Marx has webbed feet! She's a portie, it's a breed trait.


----------



## pugmom (Sep 10, 2008)

I asked other APBT owners and its about a50/50 with them...some do some don't.....but I tried to look at the breed standards and there is nothing for or against it in APBT...










I was thinking maybe she is part Frog


----------



## Bellasmom (Aug 14, 2008)

Bellas arn't. Bugs are.


----------



## Cobalt (Jul 27, 2007)

No but my feet are webbed! 2nd and 3rd toes and I was on the swim team for years.


----------



## lovemygreys (Jan 20, 2007)

Yep. All our greyhounds are webbed. Though theirs is for running, not swimming.


----------



## B-Line (Feb 1, 2008)

Portuguese Water Dog : Check
Webbed Feet : Check

- Though I was at agility class the other night and was speaking with one of the instructors. I mentioned that my dogs feet were webbed and she looked at me like I was on crack. 
"All dogs feet are webbed" she said.

So I didn't argue. I thought she knew something I didn't know.

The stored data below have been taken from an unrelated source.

/-- Whether a partition owns anything, or awaits a quarantined frame. -/
def partOwns (d : Dev) (p : Nat) : Bool :=
  d.vfs.any (fun e => e.2.state != 0 && e.2.part == p) || d.cols.any (fun e => e.2 == p + 1) || d.dsmOwn.any (fun e => e.2 == p + 1)
    || d.frames.any (fun e => e.2.pool == p + 1 || e.2.quar == p + 2) || d.shares.any (fun e => e.1 % 64 == p)
    || d.ports.any (fun e => e.2.ctx.any (fun c => c.2.v && c.2.part == p)) || d.trust.slots.any (fun e => e.2.part == p)

def execPdestroy (s : State) : Host.Outcome State Fault Refusal :=
  let c := s.dev.cfg
  let p := fieldN c.a0 0 6
  runCommand s (do
    need (argsIn c 0x3F#64 0#64 0#64 0#64 && decide (p < 48)) 2
    need (partExists s.dev p) 4
    need (!partOwns s.dev p) 3
    .ok (onDev (fun d => { d with parts := d.parts &&& ~~~(1#48 <<< p) }) s))

/-- Whether everything of `keys` may go to partition `p`, or come back from it, by the owners in `t`. -/
def mayAssign (t : Tab Nat) (assign : Bool) (p : Nat) (keys : List Nat) : Bool :=
  keys.all (fun k => tabGet 0 t k == p + 1 || (assign && tabGet 0 t k == 0))

/-- The owners after an assignment or a return. -/
def assigned (t : Tab Nat) (assign : Bool) (p : Nat) (keys : List Nat) : Tab Nat :=
  keys.foldl (fun t k => tabSet 0 t k (if assign then p + 1 else 0)) t

def execColassign (s : State) : Host.Outcome State Fault Refusal :=
  let c := s.dev.cfg
  let die := fieldN c.a0 0 3
  let tile := fieldN c.a0 8 8
  let p := fieldN c.a0 24 6
  let assign := c.a0.getLsbD 31
  let keys := ((List.range 4).filter (fun i => c.a0.getLsbD (16 + i))).map (colKey die tile)
  runCommand s (do
    need (argsIn c 0xBF0FFF07#64 0#64 0#64 0#64 && decide (p < 48) && !(Config.classT die tile && c.a0.getLsbD 19)) 2
    need (!assign || partExists s.dev p) 4
    need (mayAssign s.dev.cols assign p keys && keys.all (fun k => !(busyColumns s).contains k)) 3
    .ok (wakeForbidden (onDev (fun d => { d with cols := assigned d.cols assign p keys }) (accrueCols s))))

/-- The DSM banks that DSMASSIGN names, by die × 64 + bank. -/
def dsmKeys (c : Cfg) : List Nat := (List.range (fieldN c.a0 16 6 + 1)).map (fun i => fieldN c.a0 0 3 * 64 + fieldN c.a0 8 6 + i)

/-- Whether a VF of partition `p` has a buffer in one of the banks (R117). -/
def banksUsed (s : State) (p : Nat) (keys : List Nat) : Bool :=
  s.dev.vfs.any (fun e => e.2.state != 0 && e.2.state != 5 && e.2.part == p &&
    (List.range 65536).any (fun i =>
      let b := btEntry s e.1 i
      decide (i ≥ 16) && eV b && eDsm b && (dsmBanks b).any (fun k => keys.contains (eBase b / 2 ^ 27 % 8 * 64 + k))))

/-- DSMASSIGN: banks that are returned stay their partition's, and the command runs on, until they are cleared. -/
def execDsmassign (s : State) : Host.Outcome State Fault Refusal :=
  let c := s.dev.cfg
  let p := fieldN c.a0 24 6
  let assign := c.a0.getLsbD 31
  let keys := dsmKeys c
  let checks : Except Nat Unit := do
    need (argsIn c 0xBF3F3F07#64 0#64 0#64 0#64 && decide (p < 48) && decide (fieldN c.a0 8 6 + fieldN c.a0 16 6 < 64)) 2
    need (!assign || partExists s.dev p) 4
    need (mayAssign s.dev.dsmOwn assign p keys && (assign || !banksUsed s p keys)) 3
  match checks with
  | .error n => .next (endCmd n s)
  | .ok _ =>
    if assign then .next (endCmd 0 (wakeForbidden (onDev (fun d => { d with dsmOwn := assigned d.dsmOwn true p keys }) s)))
    else .next s

/-- The returned banks are zero, and unowned from now on. -/
def execDsmBankClearDone (s : State) : Host.Outcome State Fault Refusal :=
  let c := s.dev.cfg
  let keys := dsmKeys c
  let inBank (k : Nat) : Bool := keys.any (fun b => k / 2 ^ 21 == (2 ^ 42 + b / 64 * 2 ^ 27 + b % 64 * 2 ^ 21) / 2 ^ 21)
  .next (endCmd 0 (wakeForbidden (onDev (fun d => { d with dsmOwn := assigned d.dsmOwn false 0 keys })
    { s with mem := s.mem.filter (fun e => !inBank e.1) })))

/-! ### Frames, shares and credit (R89, R93) -/

/-- The frames that POOLADD or POOLREM names. -/
def poolRange (c : Cfg) : List Nat := (List.range c.a2.toNat).map (c.a1.toNat + ·)

/-- The arguments of POOLADD and POOLREM are good: a count of 0 and a range past the frames of a stack give CODE 2, and a stack that is not up
CODE 4, which R89 does not state (DESIGN CHOICE, log 63). -/
def poolArgs (c : Cfg) : Bool :=
  argsIn c 0x3F1F#64 0xFFFF#64 0x1FFFF#64 0#64 && decide (fieldN c.a0 8 6 < 48) && decide (1 ≤ c.a2.toNat)
    && decide (c.a1.toNat + c.a2.toNat ≤ 65536)

def execPooladd (s : State) : Host.Outcome State Fault Refusal :=
  let c := s.dev.cfg
  let n := fieldN c.a0 0 5
  let p := fieldN c.a0 8 6
  runCommand s (do
    need (poolArgs c) 2
    need (partExists s.dev p && (getStack s.dev n).up) 4
    need ((poolRange c).all (fun fr =>
      let f := getFrame s.dev n fr
      !f.spare && f.quar == 0 && f.own == 0 && f.pool == 0)) 3
    .ok ((poolRange c).foldl (fun t fr => onFrame n fr (fun f => { f with pool := p + 1 }) t) s))

def execPoolrem (s : State) : Host.Outcome State Fault Refusal :=
  let c := s.dev.cfg
  let n := fieldN c.a0 0 5
  let p := fieldN c.a0 8 6
  runCommand s (do
    need (poolArgs c) 2
    need (partExists s.dev p && (poolRange c).all (fun fr => (getFrame s.dev n fr).pool == p + 1)) 4
    need ((poolRange c).all (fun fr => (getFrame s.dev n fr).own == 0)) 3
    .ok ((poolRange c).foldl (fun t fr => onFrame n fr (fun f => { f with pool := 0 }) t) s))

/-- Whether a task of `p` is placed, running or suspended, or a collective card of `p` runs. -/
def portsInUse (d : Dev) (p : Nat) : Bool :=
  d.nodes.any (fun e => (getVf d e.2.vf).part == p &&
    ((e.2.kind == 1 && (e.2.st == .placed || e.2.st == .running || e.2.st == .suspended)) || (e.2.kind == 3 && e.2.st == .running)))

def execUashare (s : State) : Host.Outcome State Fault Refusal :=
  let c := s.dev.cfg
  let port := fieldN c.a0 0 7
  let p := fieldN c.a0 8 6
  let key := port * 64 + p
  runCommand s (do
    need (argsIn c 0x3F7F#64 0xFFFF#64 0#64 0#64 && decide (p < 48) && decide (port < 72)) 2
    need (partExists s.dev p) 4
    need ((tabGet 0 s.dev.shares key == 0) == (c.a1.toNat == 0) || !portsInUse s.dev p) 3
    .ok (onDev (fun d => { d with shares := tabSet 0 d.shares key c.a1.toNat }) s))

/-- CREDIT (R93); a negative amount may leave the account below zero. -/
def execCredit (s : State) : Host.Outcome State Fault Refusal :=
  let c := s.dev.cfg
  let v := fieldN c.a0 0 10
  runCommand s (do
    need (argsIn c 0x3FF#64 (BitVec.allOnes 64) 0#64 0#64) 2
    need ((getVf s.dev v).state != 0) 4
    .ok (quotaCheck v (addAcct v c.a1.toInt s)))

/-! ### Virtual functions (R90 to R92) -/

/-- An untranslated address that names a 2 MiB frame (R116). -/
def frameAddrOk (a : Word) : Bool := a &&& 0xF81FFFE00000#64 == a

/-- Stack and frame of such an address. -/
def frameAddr (a : Word) : Nat × Nat := (fieldN a 43 5, fieldN a 21 16)

/-- A free frame of `p`'s pool. -/
def inPool (d : Dev) (p n fr : Nat) : Bool :=
  let f := getFrame d n fr
  f.pool == p + 1 && f.own == 0 && f.quar == 0 && !f.spare

/-- VCREATE (R90).  Of several failures of a command the first in the order of its checks gives the CODE: the manual states no priority (DESIGN
CHOICE, log 64). -/
def execVcreate (s : State) : Host.Outcome State Fault Refusal :=
  let c := s.dev.cfg
  let v := fieldN c.a0 0 10
  let p := fieldN c.a0 16 6
  let prot := c.a0.getLsbD 32
  let cust := c.a0.getLsbD 33
  let slot := fieldN c.a0 40 8
  let bt := frameAddr c.a1
  let sv := frameAddr c.a2
  let saves := (List.range 512).map (sv.2 + ·)
  runCommand s (do
    need (argsIn c 0xFFFFFF03073F03FF#64 0xFFFFFFFFFFFF#64 0xFFFFFFFFFFFF#64 (BitVec.allOnes 64) && decide (p < 48)
      && frameAddrOk c.a1 && frameAddrOk c.a2 && fieldN c.a3 0 2 == 0) 2
    need ((getVf s.dev v).state == 0) 3
    need (partExists s.dev p) 4
    need (inPool s.dev p bt.1 bt.2 && decide (sv.2 + 512 ≤ 65536) && saves.all (fun fr => inPool s.dev p sv.1 fr)
      && !(sv.1 == bt.1 && saves.contains bt.2)) 5
    need (!(prot && cust) && (!prot || ((tabFind s.dev.trust.slots slot).map (·.part)) == some p)) 6
    let q : Vf := { vfAbsent with
      part := p, state := 1, die := fieldN c.a0 24 3, prot := prot, cust := cust, slot := slot, msiData := fieldN c.a0 48 16
      msiAddr := c.a3, btStack := bt.1, btFrame := bt.2, svStack := sv.1, svFrame := sv.2 }
    let t := saves.foldl (fun t fr => onFrame sv.1 fr (fun f => { f with own := v + 1, use := .save }) t)
      (onFrame bt.1 bt.2 (fun f => { f with own := v + 1, use := .table }) s)
    .ok (onVf v (fun _ => q) (zeroRange bt.1 (remapFrame s.dev bt.1 bt.2 * 2 ^ 21) (2 ^ 21) t)))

So not all dogs feet are webbed? Now I'm confused..


----------



## pugmom (Sep 10, 2008)

Well I guess you could say all dogs feet are webbed if you define webbed as a "little bit of skin"...but when I think of webbed its when the skin goes almost out to the tip of the toe...like in my picture....


----------



## jbray01 (Dec 26, 2007)

yep!


i think its a lab thing...


----------



## pugmom (Sep 10, 2008)

Maybe there is some lab somewhere in my pup then ...LOL


----------



## sterkrazzy (May 18, 2008)

My dogs toes are webbed a little bit, it's also a black mouth cur trait, which is exactly what he looks and acts like.


----------



## trumpetjock (Dec 14, 2007)

Rocky's feet are definitely webbed.

Checking Mesquites....




....


Yup!


----------



## 8 (Apr 4, 2006)

Sasha does....thats one of the reasons we think she may have lab in her....but she hates the water


----------



## Canadian Dog (Nov 3, 2007)

Molly has webbed feet too.


----------



## JDub (Apr 8, 2008)

Ditto on the PWD....just checked to be sure. Definately webbed.


----------



## Spicy1_VV (Jun 1, 2007)

I've had some dogs with webbed feet. Right now with my current dogs the skin between the toes varies a little with each. Here is a couple pics.


----------